WORK ITEM: The listing should be returned in its entirety, exactly as given.

DATA TO PROCESS:
-- ==== Sys2Proof/Config.lean ====
section
/-! DEFINITION. What an implementation fixes once (fused values, build parameters), and the free values: constants
without a body, which stand for what the spec leaves open. Nothing in Lean can evaluate them, so a claim holds for
every value they may have. -/

namespace Sys2Proof.Config

/-- CFG_CHIPID, fused (R437). DESIGN CHOICE, log 11. -/
opaque chipId : BitVec 64

/-- TRUST_REQ, a build parameter (R417). DESIGN CHOICE, log 11. -/
opaque trustReq : Bool

/-- IMG_CTL.SAFE_VCODE, fused (R439). DESIGN CHOICE, log 11. -/
opaque safeVcode : BitVec 12

/-- CLK_XCFG.XA_10K, a build parameter (R347). DESIGN CHOICE, log 11. -/
opaque xa10k : BitVec 16

/-- The IDCODE of the test access port, whose manufacturer field is a build parameter (R61). DESIGN CHOICE, log 11. -/
opaque idcode : BitVec 32

/-- A free 32-bit value, one for each count of `State.freeCtr`: what a register or a result holds where the spec
calls it unpredictable or leaves it open. DESIGN CHOICE, log 8. -/
opaque freeWord : Nat → Word

/-- The free values of a draw that takes many at once, by the count of `State.freeCtr` and an index. DESIGN CHOICE, log 8. -/
opaque freeAt : Nat → Nat → BitVec 128

/-- A free bit for a rounding the spec does not state: the site of the rounding and the exact value's numerator
and denominator decide it. DESIGN CHOICE, log 9. -/
opaque roundUp : Nat → Int → Nat → Bool

/-- The share of a lost phase in fine steps, from its duty and the number of phases left; it is held within 1 and that duty
(R82). DESIGN CHOICE, log 10. -/
opaque lossShare : Nat → Nat → Nat

/-- The ripple between the sample point and the period average of a phase current, 1/131072 A, which the weave loop
predicts from the trigger's event and delay, the duty, VIN and the output voltage (R78, R516). DESIGN CHOICE, log 10. -/
opaque ripple : Nat → Nat → Nat → Nat → Nat → Int

/-- The period-average current taken for a period without a result, from the last one (R69, R78). DESIGN CHOICE, log 10. -/
opaque missedAverage : Int → Int

/-- The code that users of a phase current converter receive before its first result against a settled reference, by position
(R354). DESIGN CHOICE, log 10. -/
opaque unsettledCode : Nat → Nat

/-- The feed-forward duty while no VIN reading has been taken, from the reference (R104). DESIGN CHOICE, log 10. -/
opaque dffNoVin : Nat → Int

/-- The duty to which the slow limit lowers a phase, from its duty, average and limit; and the raise given to a phase
below its limit (R78). DESIGN CHOICE, log 10. -/
opaque slowDuty : Nat → Int → Int → Nat
opaque slowShift : Nat → Int → Int → Nat

/-- The on-time of a period in which droop pulses meet the loop's on-time, in fine steps, and the separate on-times that they
form, from the loop's on-time, the width of a pulse and the pulses: the first lies between the longest request and their sum
(R66, R268). DESIGN CHOICE, log 10. -/
opaque pulseOnTime : Nat → Nat → Nat → Nat
opaque onTimes : Nat → Nat → Nat → Nat

/-- What is left of an on-time, in fine steps, that the fast limit or the end of the phase's drive cuts short within its period
(R15, R76, R80). DESIGN CHOICE, log 10. -/
opaque cutOnTime : Nat → Nat

/-- Whether a region's total check fails where the observer's inductor-current state is no number, from the sum of the sensed
currents (R83). DESIGN CHOICE, log 28. -/
opaque totalOpen : Int → Bool

/-- What a 64-bit root cuts off 2 raised to a fraction, given as numerator and denominator, in 2^−64, held within 0 and 1
(R267). DESIGN CHOICE, log 10. -/
opaque pow2rest : Nat → Nat → Rat

/-- The nominal codes of a temperature sensor at 25 °C and 105 °C, fixed in the block (R301). DESIGN CHOICE, log 11. -/
opaque nominalCode : Nat → Nat × Nat

/-- The codes of a sensor at −55 °C and 165 °C, fused at test (R304). DESIGN CHOICE, log 11. -/
opaque bandCode : Nat → Nat × Nat

/-- The trip code of a sensor, fused at test (R316). DESIGN CHOICE, log 11. -/
opaque tripCode : Nat → Nat

/-- A sensor's filtered difference from its neighbours as recorded at test, 1/1024 of 0.25 °C (R305). DESIGN CHOICE, log 11. -/
opaque driftAtTest : Nat → Int

/-- The gain of the first-order filters of R88 by their time constant in samples, held within the gains of their discrete forms.
DESIGN CHOICE, log 12. -/
opaque filterGain : Nat → Rat

/-- The value of a filter whose order the spec does not state, from its constant in samples, its value before and its input
(R305, R306). DESIGN CHOICE, log 12. -/
opaque filtered : Nat → Int → Int → Int

/-- The code of a sample whose ratio has no 16-bit value, from the two counts (R299). DESIGN CHOICE, log 12. -/
opaque codeOpen : Nat → Nat → Nat

/-- The reading of a code under equal calibration codes (R300). DESIGN CHOICE, log 12. -/
opaque readingOpen : Nat → Nat → Int

/-- The zero code and R_path (1/16 mΩ) of a position in force while no calibration section is used, of which R301 and R366 say
nothing. DESIGN CHOICE, log 46. -/
opaque nominalPhase : Nat → Nat × Nat

/-- Whether a host write of VOUT_COMMAND passes the limits of R435 for a device whose VOUT_MODE is not known, by its address
and data. DESIGN CHOICE, log 14. -/
opaque voutUnknown : Nat → Nat → Bool

/-- Which of its two results VMINI leaves where BB and BD are the same block: FN where this holds, and BA otherwise.
DESIGN CHOICE, log 13. -/
opaque vminiIndexLast : Bool

/-! The bytes of the journal's logs and calibration results, and of the PMBus table of the limits section, which the spec does
not lay out (R390, R397, R426, R433). -/

/-- The mask of byte `i` of the journaled data of kind `k`. DESIGN CHOICE, log 14. -/
opaque journalMask : Nat → Nat → Byte

/-- The PMBus table as bus speed (1 MHz when true), device addresses and start list; none where the bytes have not the
length that the table's counts give. DESIGN CHOICE, log 14. -/
opaque pmbTable : List Byte → Option (Bool × List Nat × List PmbWrite)

/-- Source and instance in the record of a BRESET write that is logged and not started, which the spec does not give (R384). Log 79. -/
opaque bresetLog : BitVec 7 × BitVec 11

end Sys2Proof.Config
end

TASK OUTPUT:
-- ==== Sys2Proof/Config.lean ====
section
/-! DEFINITION. What an implementation fixes once (fused values, build parameters), and the free values: constants
without a body, which stand for what the spec leaves open. Nothing in Lean can evaluate them, so a claim holds for
every value they may have. -/

namespace Sys2Proof.Config

/-- CFG_CHIPID, fused (R437). DESIGN CHOICE, log 11. -/
opaque chipId : BitVec 64

/-- TRUST_REQ, a build parameter (R417). DESIGN CHOICE, log 11. -/
opaque trustReq : Bool

/-- IMG_CTL.SAFE_VCODE, fused (R439). DESIGN CHOICE, log 11. -/
opaque safeVcode : BitVec 12

/-- CLK_XCFG.XA_10K, a build parameter (R347). DESIGN CHOICE, log 11. -/
opaque xa10k : BitVec 16

/-- The IDCODE of the test access port, whose manufacturer field is a build parameter (R61). DESIGN CHOICE, log 11. -/
opaque idcode : BitVec 32

/-- A free 32-bit value, one for each count of `State.freeCtr`: what a register or a result holds where the spec
calls it unpredictable or leaves it open. DESIGN CHOICE, log 8. -/
opaque freeWord : Nat → Word

/-- The free values of a draw that takes many at once, by the count of `State.freeCtr` and an index. DESIGN CHOICE, log 8. -/
opaque freeAt : Nat → Nat → BitVec 128

/-- A free bit for a rounding the spec does not state: the site of the rounding and the exact value's numerator
and denominator decide it. DESIGN CHOICE, log 9. -/
opaque roundUp : Nat → Int → Nat → Bool

/-- The share of a lost phase in fine steps, from its duty and the number of phases left; it is held within 1 and that duty
(R82). DESIGN CHOICE, log 10. -/
opaque lossShare : Nat → Nat → Nat

/-- The ripple between the sample point and the period average of a phase current, 1/131072 A, which the weave loop
predicts from the trigger's event and delay, the duty, VIN and the output voltage (R78, R516). DESIGN CHOICE, log 10. -/
opaque ripple : Nat → Nat → Nat → Nat → Nat → Int

/-- The period-average current taken for a period without a result, from the last one (R69, R78). DESIGN CHOICE, log 10. -/
opaque missedAverage : Int → Int

/-- The code that users of a phase current converter receive before its first result against a settled reference, by position
(R354). DESIGN CHOICE, log 10. -/
opaque unsettledCode : Nat → Nat

/-- The feed-forward duty while no VIN reading has been taken, from the reference (R104). DESIGN CHOICE, log 10. -/
opaque dffNoVin : Nat → Int

/-- The duty to which the slow limit lowers a phase, from its duty, average and limit; and the raise given to a phase
below its limit (R78). DESIGN CHOICE, log 10. -/
opaque slowDuty : Nat → Int → Int → Nat
opaque slowShift : Nat → Int → Int → Nat

/-- The on-time of a period in which droop pulses meet the loop's on-time, in fine steps, and the separate on-times that they
form, from the loop's on-time, the width of a pulse and the pulses: the first lies between the longest request and their sum
(R66, R268). DESIGN CHOICE, log 10. -/
opaque pulseOnTime : Nat → Nat → Nat → Nat
opaque onTimes : Nat → Nat → Nat → Nat

/-- What is left of an on-time, in fine steps, that the fast limit or the end of the phase's drive cuts short within its period
(R15, R76, R80). DESIGN CHOICE, log 10. -/
opaque cutOnTime : Nat → Nat

/-- Whether a region's total check fails where the observer's inductor-current state is no number, from the sum of the sensed
currents (R83). DESIGN CHOICE, log 28. -/
opaque totalOpen : Int → Bool

/-- What a 64-bit root cuts off 2 raised to a fraction, given as numerator and denominator, in 2^−64, held within 0 and 1
(R267). DESIGN CHOICE, log 10. -/
opaque pow2rest : Nat → Nat → Rat

/-- The nominal codes of a temperature sensor at 25 °C and 105 °C, fixed in the block (R301). DESIGN CHOICE, log 11. -/
opaque nominalCode : Nat → Nat × Nat

/-- The codes of a sensor at −55 °C and 165 °C, fused at test (R304). DESIGN CHOICE, log 11. -/
opaque bandCode : Nat → Nat × Nat

/-- The trip code of a sensor, fused at test (R316). DESIGN CHOICE, log 11. -/
opaque tripCode : Nat → Nat

/-- A sensor's filtered difference from its neighbours as recorded at test, 1/1024 of 0.25 °C (R305). DESIGN CHOICE, log 11. -/
opaque driftAtTest : Nat → Int

/-- The gain of the first-order filters of R88 by their time constant in samples, held within the gains of their discrete forms.
DESIGN CHOICE, log 12. -/
opaque filterGain : Nat → Rat

/-- The value of a filter whose order the spec does not state, from its constant in samples, its value before and its input
(R305, R306). DESIGN CHOICE, log 12. -/
opaque filtered : Nat → Int → Int → Int

/-- The code of a sample whose ratio has no 16-bit value, from the two counts (R299). DESIGN CHOICE, log 12. -/
opaque codeOpen : Nat → Nat → Nat

/-- The reading of a code under equal calibration codes (R300). DESIGN CHOICE, log 12. -/
opaque readingOpen : Nat → Nat → Int

/-- The zero code and R_path (1/16 mΩ) of a position in force while no calibration section is used, of which R301 and R366 say
nothing. DESIGN CHOICE, log 46. -/
opaque nominalPhase : Nat → Nat × Nat

/-- Whether a host write of VOUT_COMMAND passes the limits of R435 for a device whose VOUT_MODE is not known, by its address
and data. DESIGN CHOICE, log 14. -/
opaque voutUnknown : Nat → Nat → Bool

/-- Which of its two results VMINI leaves where BB and BD are the same block: FN where this holds, and BA otherwise.
DESIGN CHOICE, log 13. -/
opaque vminiIndexLast : Bool

/-! The bytes of the journal's logs and calibration results, and of the PMBus table of the limits section, which the spec does
not lay out (R390, R397, R426, R433). -/

/-- The mask of byte `i` of the journaled data of kind `k`. DESIGN CHOICE, log 14. -/
opaque journalMask : Nat → Nat → Byte

/-- The PMBus table as bus speed (1 MHz when true), device addresses and start list; none where the bytes have not the
length that the table's counts give. DESIGN CHOICE, log 14. -/
opaque pmbTable : List Byte → Option (Bool × List Nat × List PmbWrite)

/-- Source and instance in the record of a BRESET write that is logged and not started, which the spec does not give (R384). Log 79. -/
opaque bresetLog : BitVec 7 × BitVec 11

end Sys2Proof.Config
end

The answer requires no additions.